Conversely, another research found that listening to slow music after a workout helped recover faster. The study conducted by the Indian Journal of Physiology and Pharmacology, found that music boosts the body’s levels of serotonin and dopamine, hormones that are known to foster recovery. So, try listening to a few of your favorite relaxing tracks as soon as you finish your workout to get your blood pressure and heart rate back to normal and quickly recover.
- Muscle confusion for more motivation
Are your muscles confused? No? Too bad because some confusion might be a solution. Here’s why: the plateau you’re experiencing is a consequence of your muscles building memory and your body adapting. Muscle memory explains how you master certain movements when done repeatedly, and thus they become less stressful on your body. The drawback is that sticking to the same workout over and over again may halter results.

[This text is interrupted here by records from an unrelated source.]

-- ==== Sys2Proof/Machine/Regs.lean ====
section
/-! DEFINITION. The registers of the FS-5168 by name: every register table of spec/00 to spec/23 as data.
One constructor of `Reg` per register (R11), one `Fld` per field that is not RSVD, with its place, access code (R12), reset
value and range (R8). A register that stands once per port, lane, channel, slot or partition is one name; the number is the
index beside it. The tables are read from the spec's own register tables, field by field. -/

namespace Sys2Proof

/-- The register names of the spec, BLOCK_REG (R11), without the index. -/
inductive Reg where
  | RING_CTRL | RING_STATUS | RING_MEMBER_A | RING_MEMBER_B | RING_FITTED | RING_TIMERS | RING_PORT | ML_CTRL | ML_STATUS 
  | ML_TIMERS | ML_LIMITS | ML_CREDIT_ADV_0 | ML_CREDIT_ADV_1 | ML_CREDIT_ADV_2 | ML_ERR_STATUS | PART_GLOBAL | PART_TIMERS 
  | PART_CTRL | PART_FN_A | PART_FN_B | WIN_PCTRL | WIN_VLOG_ADDR_LO | WIN_VLOG_ADDR_HI | WIN_VLOG_INFO | SC_CTRL | SC_ORDER 
  | SC_FABRIC | SC_TT_POOL | SC_POOL_STAT | SC_POOL_SIZE | SC_EGQ | SC_EGOCC | SC_PIN_P | SC_PIN_NP | SC_PIN_CPL | JNL_CTRL 
  | JNL_STATUS | JNL_TIMERS | JNL_TIMERS2 | JNL_PF | JNL_OCC | JNL_RESV | JNL_VMAX | JNL_VCOMMIT | JNL_EPOCH | JNL_DQ | JNL_DQOCC 
  | SPN_CTRL | SPN_STATUS | SPN_SYNC | SPN_HOLD | SPN_OFFSET | SPN_PPS | SPN_PORT | SPN_GRAIN | SPN_PIN | SCH_CTRL | SCH_STARVE 
  | SCH_STATUS | SCH_PORT | SCH_MTR_C | SCH_MTR_P | SCH_MTR_CTOK | SCH_MTR_PTOK | DM_CTRL | DM_STATUS | DM_RING | DM_CFG 
  | DM_TAIL | DM_HEAD | DM_DONE | DM_ERR_ADDR_LO | DM_ERR_ADDR_HI | DM_TAGS | DM_CNT_DESC | DM_GLOBAL | DM_GLOBAL_STAT 
  | DM_ASSIGN | DM_TAGQ | PX_DUAL | PX_BIF | PX_PMAP | PX_PORT_CFG | PX_PORT_STAT | PX_PWR | PX_SLOT | LB_CTRL | LB_STATUS 
  | LB_INT_STATUS | LB_INT_EN | LB_SEM | LB_SEM_CFG | LB_SEM_HOLD | LB_TIMING | LB_QUOTA | LB_CS | LB_PREG | LB_ELOG_ADDR 
  | LB_ELOG_INFO | LB_ELOG_REQ | LB_ELOG_TIME | LB_PLOG_ADDR | LB_PLOG_INFO | LN_SEL | LN_LANE_CTRL | LN_LANE_STAT | LN_LANE_EQ 
  | LN_FIT | LN_EQ | LN_PORT_STAT | SP_WARN | SP_CMD | SP_CFG | SP_STATUS | SP_MEAS | SP_TIMERS | SP_RETRY | SP_FEED | SP_FAST 
  | SP_CURVE | FC_STATUS_LO | FC_STATUS_HI | FC_MASK_LO | FC_MASK_HI | FC_FIRST | FC_STATE | FC_POLICY | FC_INJECT | FC_PORT 
  | MB_STATUS | MB_CTRL | MB_DOORBELL | MB_RSP_LEN | MB_BUSY | MB_SEQ | MB_EQ_HEAD | MB_EQ_TAIL | MB_EQ_STATUS | MB_EQ_LOST 
  | MB_EQ_BACKLOG | PMON_CTRL | PMON_STATUS | PMON_SHV | PMON_SHV_SEED | PMON_BW_CFG | PMON_BW_INFO | PMON_BW_DUR | PMON_BW_STAT 
  | FLT_BASE | FLT_LIM | FLT_MATCH | FLT_CTRL | PWR_CTRL | PWR_STATUS | PWR_DVFS | PWR_IDLE | PWR_SLEEP | PWR_WAKE_EN 
  | PWR_WAKE_STAT | PWR_PADHOLD | PWR_WAKE_TMR | PWR_SLOT_WAS_ON | CLK_CTRL | CLK_SR | CLK_STATUS | CLK_MEAS | CLK_AVS | PST_CTRL 
  | PST_STATUS | PST_BANK | PST_VLIM | PST_HUV_CFG | PST_HUV_MEAS | PST_FEED_CFG | PST_FEED_DIV | PST_FEED_MEAS | PST_TIMERS 
  | MB_STRAP | MB_RESET_CAUSE | MB_BOOT | PWR_THERM | RING_HOME | ML_CREDIT_STAT | ML_CNT_RS_CORR | ML_CNT_UNCORR | ML_CNT_CRC 
  | ML_CNT_DUP | ML_CNT_REPLAY | ML_CNT_STALE_ACK | ML_CNT_LEAK | ML_CNT_RETRAIN | ML_CNT_LINKDOWN | ML_CNT_TT_REPLAY 
  | ML_CNT_PROTOCOL | ML_CNT_ABORT | PART_CNT_STALE | PART_CNT_UNASSIGNED | PART_CNT_FROZEN | PART_CNT_SYNTH | PART_CNT_QUAR 
  | PART_CNT_TMO | PART_NPQ | WIN_CNT_MISS | WIN_CNT_VIOL | WIN_CNT_DENY | WIN_CNT_REDIRECT | WIN_GRANT_W | WIN_GRANT_R 
  | SC_CNT_CT | SC_CNT_SF | SC_CNT_REFUSED | SC_CNT_HOLD | SC_CNT_FALLBACK | SC_CNT_ECC_CORR | SC_CNT_ECC_UNCORR | JNL_CNT_RTX 
  | JNL_CNT_DUP | JNL_CNT_GAP | JNL_CNT_WINDOW | JNL_CNT_UNSYNC | JNL_CNT_UNDELIV | JNL_CNT_PURGE | JNL_CNT_ADM_WAIT 
  | SPN_CNT_DELAY_LOST | SPN_CNT_STEP | SPN_CNT_TURN | SPN_CNT_TURN_LATE | SPN_CNT_TURN_SKIP | SPN_CNT_TURN_DROP 
  | SPN_CNT_CAP_LOST | SPN_CNT_TT_UNBOUND | SPN_TT_PART | SCH_CNT_EXCESS | SCH_CNT_HELD | SCH_CNT_STARVE | SCH_CNT_BG 
  | SCH_CNT_TT_PRI | SCH_CNT_TT_DRR | DM_CNT_BYTES | DM_CNT_START_MISS | DM_CNT_STALE | DM_CNT_HALT | PX_CNT_MPS | PX_CNT_ECRC 
  | PX_CNT_IDE_BLOCK | PX_CNT_MALFORMED | PX_CNT_RXERR | PX_CNT_RECOV | LB_CNT_WR | LB_CNT_RD | LB_CNT_RETRY | LB_CNT_ERR 
  | LB_CNT_PREF_HIT | LB_CNT_PREF_DISC | LB_CNT_SEM_FORCED | LB_CNT_SEM_BAD | LN_LANE_CNT_CORR | LN_LANE_CNT_LOCK 
  | LN_LANE_CNT_TEST | SP_CNT_TRIP | SP_CNT_RETRY | FC_CNT_CLASS | FC_CNT_NODE_RESET | FC_CNT_CYCLE | MB_ACC_ERR 
  | PMON_CNT_SHV_LOST | PMON_CNT_SHV_SKIP | PMON_EVT | FLT_CNT | PMON_BW_END | PMON_BW_RX | PMON_BW_TX | PWR_CNT_PL 
  | PWR_CNT_SLEEP | PWR_CNT_DVFS_FAIL | CLK_CNT_REJECT | CLK_CNT_SWITCH | CLK_CNT_RETURN | CLK_CNT_AVS_ERR | PST_CNT_PFW 
  | PST_CNT_FEED_A | PST_CNT_FEED_B | PST_CNT_CH_ERR | SP_CNT_SWITCH | SP_CNT_CYCLE | SPN_TIME | FC_CAP | FC_GRAVE 
  deriving DecidableEq, Repr

/-- The access codes of Table 00.5 (R12); RSVD bits are no field: they read 0 and discard writes. -/
inductive Acc where
  /-- Read only. -/
  | ro
  /-- Read and write. -/
  | rw
  /-- A written 1 clears the bit. -/
  | rw1c
  /-- A written 1 sets the bit. -/
  | rw1s
  /-- Reads 0; acts on the written value. -/
  | wo
  /-- A read clears the field. -/
  | rc
  deriving DecidableEq, Repr

/-- The values a field takes under R8 and R16, in its raw encoding: below `lo` and above `hi` a written value is replaced by
that limit, the values of `named` are kept though they lie outside, and a value in an interval of `resv` is a reserved
encoding that leaves the field as it was. -/
structure Dom where
  lo : Nat
  hi : Nat
  named : List Nat
  resv : List (Nat × Nat)
  deriving DecidableEq, Repr

/-- A field of a register; `lsb` counts from bit 0 of the register's lowest dword. `own` says that a write of the field is a
command of its own in the opcode table. -/
structure Fld where
  reg : Reg
  lsb : Nat
  width : Nat
  acc : Acc
  dom : Dom
  own : Bool
  deriving DecidableEq, Repr

/-- No value of a `w`-bit field is replaced or reserved. -/
def Dom.any (w : Nat) : Dom := ⟨0, 2 ^ w - 1, [], []⟩

/-- A stated range (R8). -/
def Dom.range (lo hi : Nat) : Dom := ⟨lo, hi, [], []⟩

/-- Reserved encodings of a `w`-bit field (R16). -/
def Dom.reserving (w : Nat) (resv : List (Nat × Nat)) : Dom := ⟨0, 2 ^ w - 1, [], resv⟩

Enters, muscle confusion. Simply put, confusing your muscles means shuffling your exercising routine all the time to avoid repetition. The physical advantages of the practice are still somewhat debatable because of lacking independent scientific study. However, from a mental perspective muscle confusion can make a big difference. One study, reported in the New York Times, tested two already well-trained groups in the U.S and Spain. One group completed the same exercises in the same order every day, just incrementing weights and reps as usual. The other group completed a different routine every single day. Both groups experienced noticeable progress at the same level. But at the end of the study, interestingly, the second group completing the ever-changing workouts reported feeling much more motivated to exercise than the other group. Indeed, Brad Schoenfeld, an associate professor of exercise science at Lehman College in New York and a co-author of the study pointed out that “the differences in motivation scores at the end were substantial,” suggesting that “from a purely motivational standpoint, variety matters”. Changing your workout every three weeks may help your body get more results, if not it will most probably help you feel more engaged and implicated in performing the changed routine and drill.

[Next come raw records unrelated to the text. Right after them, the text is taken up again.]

-- ==== Sys2Proof/Machine/Tab.lean ====
section
/-! DEFINITION. Sparse tables: a list of keys and values in one canonical form. Keys rise strictly, and no entry equals what an
unlisted key reads as, so equal tables are equal lists. State holds every array of the spec (fields of registers, flows,
contexts, entries of a map, channels, lanes) this way, and a table right after reset is the empty list. -/

namespace Sys2Proof

/-- A table from numbers to values. -/
abbrev Tab (α : Type) := List (Nat × α)

/-- The entry of a key, if it is listed. -/
def Tab.find? {α : Type} : Tab α → Nat → Option α
  | [], _ => none
  | (k', v) :: t, k => if k' = k then some v else Tab.find? t k

/-- What a key reads as: its entry, or `d` when it has none. -/
def Tab.get {α : Type} (d : α) (t : Tab α) (k : Nat) : α := (Tab.find? t k).getD d

/-- The table without a key. -/
def Tab.erase {α : Type} : Tab α → Nat → Tab α
  | [], _ => []
  | (k', v) :: t, k => if k' = k then Tab.erase t k else (k', v) :: Tab.erase t k

/-- The table with an entry put at its place among rising keys. -/
def Tab.insert {α : Type} : Tab α → Nat → α → Tab α
  | [], k, v => [(k, v)]
  | (k', v') :: t, k, v =>
    if k < k' then (k, v) :: (k', v') :: t
    else if k = k' then (k, v) :: t
    else (k', v') :: Tab.insert t k v

/-- Write a key: writing what an unlisted key reads as removes the entry. -/
def Tab.put {α : Type} [DecidableEq α] (d : α) (t : Tab α) (k : Nat) (v : α) : Tab α :=
  if v = d then Tab.erase t k else Tab.insert t k v

/-- Change a key's value. -/
def Tab.upd {α : Type} [DecidableEq α] (d : α) (t : Tab α) (k : Nat) (f : α → α) : Tab α :=
  Tab.put d t k (f (Tab.get d t k))

/-- Change every listed value; values that become `d` leave the table. -/
def Tab.mapVals {α : Type} [DecidableEq α] (d : α) (f : Nat → α → α) (t : Tab α) : Tab α :=
  (t.map fun e => (e.1, f e.1 e.2)).filter fun e => e.2 ≠ d

/-- The canonical form: keys rise strictly and no entry equals its default. -/
def Tab.wf {α : Type} [DecidableEq α] (d : Nat → α) : Tab α → Bool
  | [] => true
  | [(k, v)] => v ≠ d k
  | (k, v) :: (k', v') :: t => decide (v ≠ d k) && decide (k < k') && Tab.wf d ((k', v') :: t)

end Sys2Proof
end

- Food & Hydration: give your body the fuel it deserves
Nutrition is a vast topic that requires ample space to be properly addressed, so we don’t want to delve too much into it here. But it goes without saying that what you eat and drink and when you eat it and drink it plays a pivotal part in your physical performance whether you’re doing cardio, HIIT, strength training, yoga, Pilates, ballet, boogie dancing, moonwalking, ghost catching, space invading etc. So, whatever it is your doing, make sure your diet is working for you, not against you.
- But wait a minute… What about rest?
In some cases, the solution is not more but less. So before trying one of these hacks, please consider this: have you been having enough rest? If you’ve been going too hard for too long, resting may be exactly what you need. Your muscles need recovery time to be ready for more. If you never rest, you will never reap the full rewards of your work and a plateau is bound to hit you. A day or two of rest each week can get you over a plateau and keep you healthy.